The GMCI AI Index rose 48% since February, reaching 51.26 on Sunday. The move signals renewed capital concentration in a narrow set of AI-linked crypto assets.
Yet the index remains 84% below its first-quarter 2024 peak, highlighting the depth of the prior drawdown. Its composition is heavily skewed, with Bittensor (TAO), Render (RNDR), and Artificial Superintelligence Alliance (ASI) accounting for more than 71% of weight.
Is Bittensor Driving The AI Token Rally?
Data from shows TAO nearly doubled in March, contributing the majority of index gains due to its 24.89% weighting. The rally coincides with a technical milestone inside the Bittensor network, where Subnet 3 introduced Covenant-72B, a 72-billion-parameter language model trained across more than 70 distributed nodes.
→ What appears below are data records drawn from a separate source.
/-- The lowest columns of the sequencers of a kernel on a core, under its X-column constraint (R11, R188). -/
def seqCols (k : Kern) : List Nat :=
  match k.mode, k.xcol with
  | .whole, _ => [0]
  | .half, none => [0, 2]
  | .half, some h => [2 * h]
  | .quarter, none => [0, 1, 2, 3]
  | .quarter, some q => [q]

/-- Okra may bind a sequencer of a context's kernel at a place (R425). -/
def State.placeOk (s : State) (ctx : Nat) (k : Kern) (p : Place) : Bool :=
  s.mayBind ctx p.core && s.slotFits p.core p.slotB k.partw && (seqCols k).contains p.col

/-- The spread of the launch over sequencers of a die, and over dies (R258). -/
def spreads (k : Kern) : Nat × Nat :=
  let one (kind : LoopKind) : Nat := ((k.loops.find? fun e => e.kind == kind).map (·.spread)).getD 1
  (one .cores, one .dies)

/-- The lowest free run of ticket cells on a die (R243). -/
def State.ticketBase (s : State) (die n : Nat) : Option Nat :=
  let cl := s.live.flatMap fun l => l.claims.filter fun c => c.1 == die
  if n = 0 then some 0
  else (List.range (257 - n)).find? fun b => cl.all fun c => decide (b + n ≤ c.2.1) || decide (c.2.1 + c.2.2 ≤ b)

/-- Sequencers of a die at which the kernel could be bound. -/
def State.dieRoom (s : State) (ctx : Nat) (k : Kern) (die : Nat) : Nat :=
  ((List.range 16).filter fun i =>
    s.mayBind ctx (16 * die + i) && (s.slotFits (16 * die + i) false k.partw || s.slotFits (16 * die + i) true k.partw)).length *
      (seqCols k).length

/-- The resource claims of a launch over `p` sequencers on `q` dies can be met. -/
def State.feasible (s : State) (ctx : Nat) (k : Kern) (p q : Nat) : Bool :=
  decide (q ≤ ((List.range 8).filter fun d => decide (p ≤ s.dieRoom ctx k d) && (s.ticketBase d k.tickets).isSome).length)

/-- What Okra checks again at each bind and does not wait for: the declared power level and the feature vector (R409). -/
def State.bindChecks (s : State) (ctx : Nat) (k : Kern) : Bool :=
  let imax := fld (s.ctx ctx).power.toNat 15 4
  (imax == 0xFFF || decide (k.power ≤ imax)) && (k.feat &&& s.feat) == k.feat

/-- A launch of a graph waits while an earlier launch of the graph runs, unless the graph is concurrent (R277). -/
def State.graphWaits (s : State) (l : Launch) : Bool :=
  match l.graph with
  | some (g, _) => !l.bound && !((s.graphs.find g).map (·.conc)).getD false &&
      (s.live ++ s.launchqs.flatMap Prod.snd).any fun x => x.bound && (x.graph.map Prod.fst) == some g
  | none => false

/-- The head of a launch queue: graph launches that wait hold no place (R277). -/
def State.head (s : State) (pri : Nat) : Option Launch := (s.launchqs.get [] pri).find? fun l => !s.graphWaits l

/-- The kernel that a launch runs next, and its graph's handles from that one on. -/
def State.launchKern (s : State) (l : Launch) : Option (Kern × Option (Nat × List Nat)) :=
  match l.graph with
  | none => (s.image l.ctx l.hnd false).map fun k => (k, none)
  | some (g, rest) =>
    let hs := if l.bound then rest else s.generation g
    match hs with
    | h :: _ => (s.image l.ctx h false).map fun k => (k, some (g, hs))
    | [] => none

/-- Okra can bind the launch now. -/
def State.launchReady (s : State) (l : Launch) : Bool :=
  match s.launchKern l with
  | some (k, _) => s.bindChecks l.ctx k && s.feasible l.ctx k (spreads k).1 (spreads k).2
  | none => false

/-- Okra can bind a task record on its die now. -/
def State.taskReady (s : State) (die : Nat) (t : Task) : Bool :=
  match s.image t.ctx t.hnd false with
  | some k => s.bindChecks t.ctx k && decide (1 ≤ s.dieRoom t.ctx k die) && (s.ticketBase die k.tickets).isSome
  | none => false

/-- A kernel could be bound on sequencers that share columns with a place. -/
def State.wants (s : State) (ctx : Nat) (k : Kern) (p : Place) (cols : Nat) : Bool :=
  (seqCols k).any fun c => decide (c < p.col + cols) && decide (p.col < c + modeCols k.mode) &&
    s.placeOk ctx k ⟨p.core, c, p.slotB⟩

/-- The operating point that the banks of a core ask for: the highest request, at most the lowest OPMAX of their contexts,
and 0 while a thermal trip holds the core (R367, R373). -/
def State.wantedPoint (s : State) (core : Nat) : Nat :=
  let bs := s.bound.filter fun x => x.core == core
  let top := (bs.filterMap fun x => x.opReq.map BitVec.toNat).foldl max 0
  if (s.cores.get .reset core).trip then 0
  else (bs.map fun x => fld (s.ctx x.ctx).power.toNat 2 0).foldl min top

/-- A change of a core's target starts settling, and waits while settling is in progress (R367). -/
def State.retarget (s : State) (core : Nat) : State :=
  let p := s.wantedPoint core
  s.modCore core fun c => if c.settling || c.tgt == p then c else { c with tgt := p, settling := true }

/-- A launch number that no live launch has (R268); which one is unspecified. -/
def State.launchNo (s : State) : Nat :=
  let start := s.pick 65536 [268]
  (((List.range (s.live.length + 1)).map fun i => (start + i) % 65536).find? fun n => s.live.all fun l => l.id != n).getD start

/-- A bank as Okra leaves it at its binding, before the first issue (R51, R105, R113, R148, R149, R181, R236, R263). -/
def freshBinding (p : Place) (l : Launch) (k : Kern) (coord : Nat × Nat × Nat × Nat) (tk : Nat) (gm1 : DWord) : Bank :=
  { Bank.fresh (placeKey p) with
    bound := true
    uid := uidOf l.id (placeKey p)
    ctx := l.ctx
    lnch := l.id
    kern := some k
    pri := l.pri
    mode := k.mode
    cIdx := coord.1
    cNum := coord.2.1
    dIdx := coord.2.2.1
    dNum := coord.2.2.2
    tkBase := tk
    sr := ((l.args.zipIdx 1).foldl (fun m e => m.set 0 e.2 e.1) ([] : Smap DWord))
    gm := Smap.set 0 [] 1 gm1
    vcw := k.vcw.zipIdx.foldl (fun m e => m.set vcwReset e.2 e.1) ([] : Smap VcwBits)
    pc := k.entry
    npc := k.entry
    seg := k.entry
    flowed := k.entry }

/-- Puts a bank at its key, in focus or not. -/
def State.putBank (s : State) (b : Bank) : State :=
  if s.b.key = b.key then { s with b := b } else { s with banks := s.banks.put b.key b }

/-- The fields of PARTW; its reserved bits read 0 (R5, R122). -/
def partwMask : BitVec 32 := 0xFF3F

/-- A bank slot of a core at a binding: the kernel's partition and scratch image, every other byte zero, every tile +0
(R33, R122, R181). -/
def freshSlot (id : Nat) (k : Kern) : SlotMem :=
  { SlotMem.zero with owner := some id, partw := k.partw &&& partwMask, share := Memory.writeN [] 0 k.scratch }

/-- The places of a launch on a die in increasing local number (R259). -/
def ranked (ps : List Place) (die : Nat) : List Nat :=
  (List.range 64).filter fun n => ps.any fun p => dieOf p.core == die && 4 * (p.core % 16) + p.col == n

/-- The dies of some places in increasing order. -/
def diesOf (ps : List Place) : List Nat := (List.range 8).filter fun d => ps.any fun p => dieOf p.core == d

/-- BINDING: the one operation by which Okra places a launch's sequencers (R259, R263, R425). -/
def State.bind (s : State) (l : Launch) (k : Kern) (ps : List Place) : State :=
  let dies := diesOf ps
  let id := s.launchNo
  let l := { l with
    id := id
    bound := true
    banks := ps.map fun p => uidOf id (placeKey p)
    claims := dies.map fun d => (d, (s.ticketBase d k.tickets).getD 0, k.tickets) }
  let cells := l.claims.foldl (fun c (x : Nat × Nat × Nat) =>
    (List.range x.2.2).foldl (fun c i => c.del (256 * x.1 + x.2.1 + i)) c) s.cells
  let s' := ps.foldl (fun s' p =>
    let d := dieOf p.core
    let locals := ranked ps d
    let tk := ((l.claims.find? fun x => x.1 == d).map (·.2.1)).getD 0
    let gm1 : DWord := .ofNat 64 ((locals.map fun n => 2 ^ n).foldl (· + ·) 0)
    let c := (locals.idxOf (4 * (p.core % 16) + p.col), locals.length, dies.idxOf d, dies.length)
    let fg := !s.resident p.core (!p.slotB)
    let s' := s'.putBank (freshBinding p l k c tk gm1)
    s'.modCore p.core fun x =>
      { x.modSlot p.slotB (fun _ => freshSlot id k) with fgB := if fg then p.slotB else x.fgB }) s
  let s' := { s' with live := s'.live ++ [l], cells := cells }
  (ps.map (·.core)).foldl (fun s c => s.retarget c) s'

/-- The places form a choice of Okra for a kernel over `p` sequencers on `q` dies (R425). -/
def State.placesOk (s : State) (ctx : Nat) (k : Kern) (p q : Nat) (ps : List Place) : Bool :=
  let dies := diesOf ps
  ps.all (s.placeOk ctx k) && (ps.map placeKey).eraseDups.length == ps.length && dies.length == q &&
    ps.length == p * q && dies.all (fun d => (ranked ps d).length == p && (s.ticketBase d k.tickets).isSome) &&
    ps.all fun a => ps.all fun b => a.core != b.core || a.slotB == b.slotB
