/-! ### Opening (R283, R284) -/

/-- Opens a region: the checkpoint is the state before the bundle writes (R283, R284). -/
def State.openRegion (s : State) (txn : Bool) (label : BitVec 56) : State :=
  s.modB fun b => { b with
    region := some ⟨txn, b.rgst.getLsbD 62, b.pc, label, b.ckpt, [], [], [], [], [], b.poison, [], false, [], [], b.iss⟩
    rgst := setFld (setFld b.rgst 63 63 1) 62 62 txn.toNat }

/-- CHK (R283). -/
def execChk (c : Ctl) (off : BitVec 20) (s : State) : Out :=
  .next (s.syl (.chk c off) c [] fun s => s.openRegion false (s.b.rel off))

/-- TXB opens a region with the transaction's snapshot; with the table full the region aborts at the end of the bundle
(R306). -/
def execTxb (c : Ctl) (off : BitVec 20) (s : State) : Out :=
  .next (s.syl (.txb c off) c [] fun s =>
    let room := s.snapRoom
    let s := s.openRegion true (s.b.rel off)
    if room then s.beginSnap else s.abortSync 14 0 0)

/-! ### Assumptions and guards (R290, R291) -/

/-- ABT (R291). -/
def execAbt (c : Ctl) (code : BitVec 8) (s : State) : Out :=
  .next (s.syl (.abt c code) c [] fun s => if s.b.region.isSome then s.abortSync 2 code.toNat 0 else s)

/-- ASRT takes its predicate as a condition (R291). -/
def execAsrt (c : Ctl) (code : BitVec 8) (s : State) : Out :=
  .next (s.syl (.asrt c code) ⟨c.h, 0, false⟩ [] fun s =>
    if s.b.region.isSome && !s.pred c then s.abortSync 1 code.toNat 0 else s)

/-- GCLR frees the guards with effect from the next issue (R290). -/
def execGclr (c : Ctl) (s : State) : Out :=
  .next (s.syl (.gclr c) c [] fun s => s.modB fun b => { b with region := b.region.map fun r => { r with clr := true } })

/-! ### Aborts (R292 to R297) -/

/-- The order of synchronous causes of one bundle (R294). -/
def syncRank : Nat → Nat
  | 7 => 0 | 6 => 1 | 5 => 2 | 4 => 3 | 3 => 4 | 2 => 5 | 1 => 6 | _ => 7

/-- The order of asynchronous causes due at one boundary (R294). -/
def asyncRank : Nat → Nat
  | 12 => 0 | 8 => 1 | 11 => 2 | 13 => 3 | _ => 4

/-- The synchronous abort that a bundle records (R294, R393). -/
def syncAbort (xs : List Abort) : Option Abort :=
  (leastBy (fun a => ((syncRank a.cause * 4 + a.col) * 64 + if a.cause = 3 then a.gix else a.slt) * 8 + a.slt) xs).map fun a =>
    if a.cause = 3 then
      let w := (leastBy (fun x => 8 * x.code + x.slt) (xs.filter fun x => x.cause == 3)).getD a
      { a with code := 0, slt := w.slt }
    else a

/-- The asynchronous abort due at a boundary of the region: its own causes, or a kind-A trap that falls due there (R292,
R294, R354). -/
def Bank.asyncAbort (b : Bank) : Option Abort :=
  match b.region with
  | none => none
  | some r =>
    if b.committing then none
    else
      let traps := match leastBy (fun (c : Cause) => afterRank c.num) b.kindA with
        | some c => [⟨6, c.num, 0, 0, 0⟩]
        | none => ([] : List Abort)
      leastBy (fun a => asyncRank a.cause) (r.async ++ traps)

/-- Cancels X operations: their tiles are no longer busy (R204, R296). -/
def State.cancelX (s : State) (ids : List Nat) : State :=
  let tiles := (s.core.xops.filter fun o => ids.contains o.id).flatMap fun o => Instr.destTiles o.ins ++ Instr.srcTiles o.ins
  let s := s.modSlot fun m => { m with busy := m.busy.filter fun t => !tiles.contains t }
  s.modCore s.b.core fun c => { c with xops := c.xops.filter fun o => !ids.contains o.id }

/-- Copy reads of the region are cancelled: a claimed inbound slot counts as filled, and no counter advances (R297). -/
def Bank.cancelPkts (b : Bank) : Bank :=
  let claims := b.queues.flatMap fun e => (e.2.pkts.filter fun p => p.reg && p.kind == .cpyb && p.slot.isSome && !p.orphan).map
    fun p => (8 * (e.1 / 4) + p.buf, p.slot.getD 0)
  let b := { b with queues := b.queues.map fun e => (e.1, { e.2 with
    pkts := e.2.pkts.filter fun p => !p.reg
    susp := e.2.susp && (b.kfr.get 0 e.1).getLsbD 63 }) }
  claims.foldl (fun b c => b.cbFinish c.1 c.2) b

/-- The bytes that cancelled copy reads have written each hold the old or the new value (R297). -/
def State.spoil (s : State) (r : Region) : State :=
  s.modSlot fun m => { m with share := r.undo.reverse.foldl (fun sh e =>
    if s.pick 2 [297, e.1, e.2.1] = 0 then sh.write e.2.1 e.2.2 else sh) m.share }

/-- The registers of the bank from the checkpoint and the shadows (R285, R296, R392). -/
def Bank.restore (b : Bank) (r : Region) : Bank :=
  let ck := r.ck
  { b with
    sr := ck.sr, ar := ck.ar, fl := ck.fl, lc := ck.lc, li := ck.li, ls := ck.ls, le := ck.le, depth := ck.depth
    q := ck.q, xs := ck.xs, vfl := ck.vfl
    vr := r.vsh.foldl (fun m e => m.set 0 e.1 e.2) b.vr
    poison := r.bads
    pend := (b.pend.filter fun p => !p.reg).filterMap fun p =>
      if p.ckLanes = 0 then none else some { p with val := p.ckVal, lanes := p.ckLanes }
    fars := (b.fars.filter fun f => !f.reg).map fun f => { f with lanes := f.ckLanes }
    contribs := (b.contribs.filter fun c => !c.reg).map fun c => { c with dead := c.ckDead } }

/-- ROLLBACK: an abort of the open region at a bundle's address (R296, R297, R392). A clock that was frozen for a value that is
cancelled goes on (R136). -/
def State.rollback (s : State) (a : Abort) (at_ : BitVec 56) : State :=
  match s.b.region with
  | none => s
  | some r =>
    let s := s.draw
    let k := s.b.key
    let s := (s.spoil r).cancelX ((s.core.xops.filter fun o => o.bank == k && o.reg).map (·.id))
    let s := s.modSlot fun m => { m with
      tiles := r.tsh.foldl (fun t e => t.set tileZero e.1 e.2.1) m.tiles
      poisonTiles := r.tsh.foldl (fun p e => if e.2.2 then e.1 :: p.filter (· != e.1) else p.filter (· != e.1)) m.poisonTiles }
    let s := s.modB fun b =>
      let b := (b.restore r).cancelPkts
      let b := { b with
        streams := b.streams.filter fun e => !e.2.reg
        holds := []
        waitSyl := []
        wx := 0
        forms := []
        barr := none
        open_ := false
        safe := false
        yld := false
        taken := false
        rep := 0
        region := none
        pc := r.label
        npc := r.label
        rgst := .ofNat 64 (pack [(1, 0), (1, r.txn.toNat), (1, rfld b.rgst 61 61), (5, a.cause), (8, a.code), (3, a.slt), (2, a.col),
          (6, a.gix), (5, 0), (32, ((at_ - r.start).toNat / 2) % 2 ^ 32)]) }
      (List.range (8 * b.cols)).foldl (fun b i => b.cbFlag i) b
    let s := ({ s with locks := s.locks.filter fun e => e.2.1 != k } : State).thaw
    if r.txn then s.endSnap else s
The model achieved a 67.1 score on the MMLU benchmark, placing it within range of centralized systems such as Meta’s Llama 2 70B. Still, the index’s narrow construction suggests the rally reflects performance of a few large-cap infrastructure tokens rather than broad-based AI crypto demand.
Market participants increasingly view this development as a proof point for distributed training, long criticized as inefficient and fragmented. Recognition from figures including Nvidia CEO Jensen Huang and investor Chamath Palihapitiya added narrative momentum to the ecosystem.
Beyond Subnet 3, activity across the network is expanding into commercial use cases. Targon (SN4), a decentralized GPU marketplace operated by Manifold Labs, secured a six-figure agreement to support Dippy AI’s backend, which serves 8.6 million users.
With over 10.7 million TAO issued and more than 68% staked, supply dynamics remain tight relative to circulating liquidity. The next catalyst will likely hinge on whether additional subnets can replicate Covenant-72B’s performance at scale while sustaining enterprise demand.